WMS-R-LM, Wechsler Memory Scale-Revised Logical Memory; MMSE, Mini-Mental State Examination; ADAS, Alzheimer’s Disease Assessment Scale; GDS, Geriatric Depression Scale. *p < 0.01, **p < 0.0001.

P1 and P1+ patterns were observed in 70.2% and 7.9%, respectively, of all amnestic patients with MCI at baseline. The remaining 21.9% patients presented other patterns, including the P2 in 4.4% cases. In this study, all P1+ patients showed a P1 pattern with occipital hypometabolism. Therefore, P1 and P1+ patterns were combined as an AD/ DLB pattern for the purpose of calculating diagnostic performance, as per a previous report [6].

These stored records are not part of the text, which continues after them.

/-- A source unit SRCn. Its state is SRC_STAT.STATE. -/
structure Source where
  /-- Anchor A in units, and the next slot. -/
  anchor : Int := 0
  slot : Nat := 0
  /-- Time of SRC_TSTART in units, taken at the write of word 2 (R308). -/
  tstart : Nat := 0
  reqs : List SrcReq := []
  /-- A start that waits: its visit, and its earliest time in half-picoseconds. -/
  starting : Option (Visit × Nat) := none
  /-- That time is one the start names, and no instant counted from its latch (R295). -/
  startTimed : Bool := false
  play : Option Play := none
  /-- Visits read ahead along the chain, in order. -/
  ahead : List Visit := []
  pend : Option SrcPend := none
  /-- A request latched after the pending one was decided (R297). -/
  pend2 : Option SrcPend := none
  /-- The last sample sent, once one has been played. -/
  last : Option Nat := none
  /-- The slots of the block being filled, oldest first (R286). -/
  block : List Nat := []
  /-- The values of Table 8.11. -/
  idleSlots : Nat := 0
  played : Nat := 0
  underSamp : Nat := 0
  poisonSamp : Nat := 0
  firstUnder : Option Nat := none
  startSlot : Nat := 0
  replaced : Nat := 0
deriving DecidableEq, Repr, Inhabited

/-! ### Scheduler -/

/-- Where an accepted descriptor is (05_sites_and_dispatch.md R172 to R177). -/
inductive Place where
  | delay
  | pending
  | ready
  | engine (e : Nat)
deriving DecidableEq, Repr

/-- An accepted descriptor (R164, R167, R172). Times are in units. -/
structure Desc where
  handle : Nat
  port : Nat
  load : Nat
  entry : Nat
  site : Nat
  prio : Nat
  start : Nat
  miss : Bool
  under : Bool
  aff : Nat
  engine : Nat
  event : Nat
  startT : Nat
  user : Word64
  place : Place
  /-- Release time, whether its comparator is armed, and the order of entry into the pending set or the ready queue. -/
  release : Nat := 0
  armed : Bool := false
  order : Nat := 0
  /-- When it entered its ready queue. -/
  readyAt : Nat := 0
  /-- The number of its acceptance, not reduced. -/
  accept : Nat
  /-- An event of an event start has arrived at this time since the commitment (R177). -/
  got : Option Nat := none
  /-- When it was committed. -/
  commitAt : Nat := 0
  /-- An abort has been requested at this time before its engine had the burst (R179, R180). -/
  abort : Option Nat := none
  /-- The scheduler cycle of a cancel that found it committed (R182). -/
  cancelAt : Option Nat := none
  /-- The completion FLAGS that it has got between its commitment and its engine's receipt (06_pattern_memory.md R234,
07_capture_and_acquisition.md R271). -/
  flags : Nat := 0
deriving DecidableEq, Repr

/-- A registered loadable (R162): its site, its header fields (02_asell_programs.md R72), its measurement and those of its
user routines by number (R74, R90). -/
structure Loadable where
  site : Nat
  base : Nat
  n : Nat
  defaultTs : Nat
  attr : Nat
  buildId : Nat
  entryCount : Nat
  tableCount : Nat
  maskCount : Nat
  uopCount : Nat
  codeOff : Nat
  codeWords : Nat
  tableOff : Nat
  maskOff : Nat
  entryOff : Nat
  symreqOff : Nat
  uopOff : Nat
  padOff : Nat
  total : Nat
  digest : Nat
  routines : List (Nat × Nat)
deriving DecidableEq, Repr

/-- A port's part of the scheduler: its submission number, its held submission with the order of holding (R166, R170), its
registration in progress (site, bolt, and the code of Table 5.1 if it has failed already), and the values of Table 5.25. -/
structure SchPort where
  seq : Nat := 0
  held : Option (Nat × Nat × List Word64) := none
  reg : Option (Nat × Nat × Nat) := none
  accepted : Nat := 0
  completed : Nat := 0
  refused : Nat := 0
  invalid : Nat := 0
deriving DecidableEq, Repr, Inhabited

/-- The scheduler. -/
structure Sched where
  /-- Descriptors by slot. -/
  descs : Tbl (Option Desc) := {}
  accepts : Nat := 0
  /-- Entries so far into pending sets, ready queues and the list of held submissions. -/
  orders : Nat := 0
  /-- The cycle in which a submission was held last, and its order (R171); the first times at which another descriptor may leave the delay
  list (R173) and may be committed (R175); and the engines that SCH_ENGEN has lost in a cycle (R176). -/
  lastHeld : Option (Nat × Nat) := none
  nextLeave : Nat := 0
  nextCommit : Nat := 0
  /-- A scheduler cycle and the start events that have arrived in it: code, the site where it belongs to one, and time (R177). -/
  heard : Nat × List (Nat × Option Nat × Nat) := (0, [])
  justBarred : Nat × Nat := (0, 0)
  registry : Tbl (Option Loadable) := {}
  ports : Tbl SchPort := {}
  /-- The next tick boundary in local time, and the length of the tick in progress in 256 ns (R172, R188). -/
  tickAt : Nat := 1024000 * 2 ^ 45
  tickLen : Nat := 4
  /-- Dispatch is held: by a package load that waits or runs, by standby, by a JTAG instruction. -/
  ucodeHold : Bool := false
  standby : Bool := false
  jtagHold : Bool := false
  /-- Cuffs whose PLL has lost lock and not regained it (15_dependability.md R478). -/
  pllLost : Nat := 0
deriving DecidableEq, Repr, Inhabited

/-! ### Stampers -/

/-- A stamp (09_time_measurement.md R316, Table 9.1), its time in 2^-16 ns. -/
structure Stamp where
  time : Nat
  eidx : Nat
  rising : Bool
  lk : Bool
  tv : Bool
  mrg : Bool
deriving DecidableEq, Repr

/-- A stamp input (R313 to R323). Ends of hold-off and dead time are base-clock counts. -/
structure StampIn where
  queue : List Stamp := []
  holdEnd : Nat := 0
  deadEnd : Nat := 0
  mrg : Bool := false
  edges : Nat := 0
  heldoff : Nat := 0
  merged : Nat := 0
  stamps : Nat := 0
  qlost : Nat := 0
  recorded : Nat := 0
  rlost : Nat := 0
  unrec : Nat := 0
  /-- Consecutive measurements of the replica within a quarter LSB (R318). -/
  good : Nat := 0
  /-- TIM_RAW at the last of them (R318). -/
  loopRaw : Nat := 0
deriving DecidableEq, Repr, Inhabited

/-- An interval unit (R324 to R327): the settings and arm time of its run, the stamps that wait for a partner,
and its results. Times are in 2^-16 ns. -/
structure Interval where
  start : Nat := 0
  stop : Nat := 0
  spol : Nat := 0
  tpol : Nat := 0
  limit : Nat := 0
  arm : Nat := 0
  starts : List Nat := []
  stops : List Nat := []
  count : Nat := 0
  neg : Nat := 0
  last : Int := 0
  least : Int := 0
  greatest : Int := 0
  sum : Int := 0
  sumsq : Nat := 0
deriving DecidableEq, Repr, Inhabited

/-- A frequency unit (R328 to R330): gate registers as taken, the settings of its run, its sums and its results. -/
structure Freq where
  gopen : Nat := 0
  gclose : Nat := 0
  input : Nat := 0
  pol : Nat := 0
  opens : Nat := 0
  closes : Nat := 0
  first : Option (Nat × Nat) := none
  n : Nat := 0
  sx : Int := 0
  sy : Int := 0
  sxx : Int := 0
  sxy : Int := 0
  syy : Int := 0
  /-- TDC_FQN, TDC_FQPER, TDC_FQFREQ, TDC_FQRES and TDC_FQT0. -/
  resN : Nat := 0
  per : Nat := 0
  freq : Nat := 0
  res : Nat := 0
  t0 : Nat := 0
  /-- Local time has been stepped since the run was armed (R330). -/
  stepped : Bool := false
deriving DecidableEq, Repr, Inhabited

The visual interpretation of PET images predicted conversion to AD during the 5-year follow-up with an overall diagnostic accuracy of 82%, a sensitivity of 94%, and a specificity of 53% for the 68 patients in this study. The diagnostic parameters for each follow-up interval are summarized in Table 2.

Table 2

Diagnostic performance at each annual visit for five years

Variable	Follow-up	AUC (95% CI)	Cutoff	SEN	SPE	ACC	PPV	NPV
	intervals (y)
PET visual interpretation	1	–	–	1	0.22	0.35	0.21	1
	2	–	–	0.97	0.32	0.56	0.45	0.95
	3	–	–	0.98	0.41	0.68	0.6	0.95
	4	–	–	0.96	0.44	0.78	0.77	0.83
	5	–	–	0.94	0.53	0.82	0.84	0.77
PET score	1	0.708 (0.569–0.846)	1.03	0.69	0.75	0.74	0.34	0.93
	2	0.809 (0.714–0.905)	1.03	0.7	0.9	0.83	0.79	0.84
	3	0.747 (0.641–0.852)	1.03	0.61	0.91	0.77	0.86	0.73
	4	0.795 (0.689–0.901)	1.02	0.58	0.96	0.69	0.96	0.52
	5	0.712 (0.570–0.854)	1.03	0.53	0.84	0.6	0.89	0.4
VSRAD z-score	1	0.679 (0.533–0.825)	1.47	0.75	0.57	0.6	0.26	0.92
	2	0.684 (0.570–0.799)	1.44	0.69	0.64	0.66	0.51	0.79
	3	0.658 (0.543–0.774)	1.44	0.64	0.64	0.64	0.6	0.68
	4	0.714 (0.575–0.852)	1.44	0.65	0.74	0.67	0.82	0.52
	5	0.735 (0.593–0.877)	1.21	0.79	0.63	0.73	0.84	0.52
WMS-R LM I	1	0.799 (0.656–0.941)	6	0.81	0.81	0.81	0.57	0.93
	2	0.782 (0.671–0.893)	7	0.7	0.8	0.75	0.77	0.74
	3	0.800 (0.693–0.908)	8	0.73	0.82	0.77	0.86	0.67
	4	0.809 (0.703–0.915)	8	0.71	0.87	0.77	0.91	0.61
	5	0.839 (0.733–0.946)	8	0.67	0.9	0.74	0.94	0.52
WMS-R LM II	1	0.763 (0.643–0.882)	1	0.81	0.62	0.66	0.39	0.91
	2	0.722 (0.601–0.843)	4	0.91	0.46	0.68	0.61	0.84
	3	0.732 (0.605–0.858)	4	0.88	0.52	0.74	0.74	0.74
	4	0.746 (0.615–0.878)	4	0.87	0.57	0.77	0.8	0.68
	5	0.806 (0.671–0.940)	4	0.88	0.68	0.82	0.88	0.68
MMSE	1	0.671 (0.536–0.805)	27	0.94	0.35	0.52	0.31	0.95
	2	0.663 (0.532–0.793)	27	0.91	0.46	0.68	0.61	0.84
	3	0.674 (0.538–0.810)	27	0.85	0.48	0.71	0.71	0.68
	4	0.677 (0.528–0.825)	27	0.84	0.52	0.74	0.78	0.63
	5	0.722 (0.570–0.875)	27	0.84	0.58	0.77	0.84	0.58
ADAS-J Cog	1	0.770 (0.637–0.903)	9.6	0.75	0.75	0.75	0.48	0.91
	2	0.665 (0.535–0.794)	8.8	0.58	0.71	0.65	0.66	0.64
	3	0.7 (0.572–0.827)	8.8	0.56	0.78	0.65	0.79	0.54
	4	0.721 (0.596–0.846)	7.1	0.71	0.61	0.68	0.78	0.52
	5	0.715 (0.580–0.851)	7.1	0.69	0.63	0.68	0.83	0.44
GDS	1	0.668 (0.535–0.801)	3	0.81	0.48	0.56	0.33	0.89
	2	0.729 (0.606–0.852)	3	0.79	0.6	0.69	0.65	0.75
	3	0.748 (0.630–0.866)	4	0.54	0.85	0.66	0.85	0.55
	4	0.684 (0.553–0.814)	4	0.49	0.83	0.6	0.85	0.45
	5	0.715 (0.586–0.845)	2	0.82	0.53	0.74	0.82	0.53

AUC, area under the curve; SEN, sensitivity; SPE, specificity; ACC, accuracy; PPV, positive predictive value; NPV, negative predictive value.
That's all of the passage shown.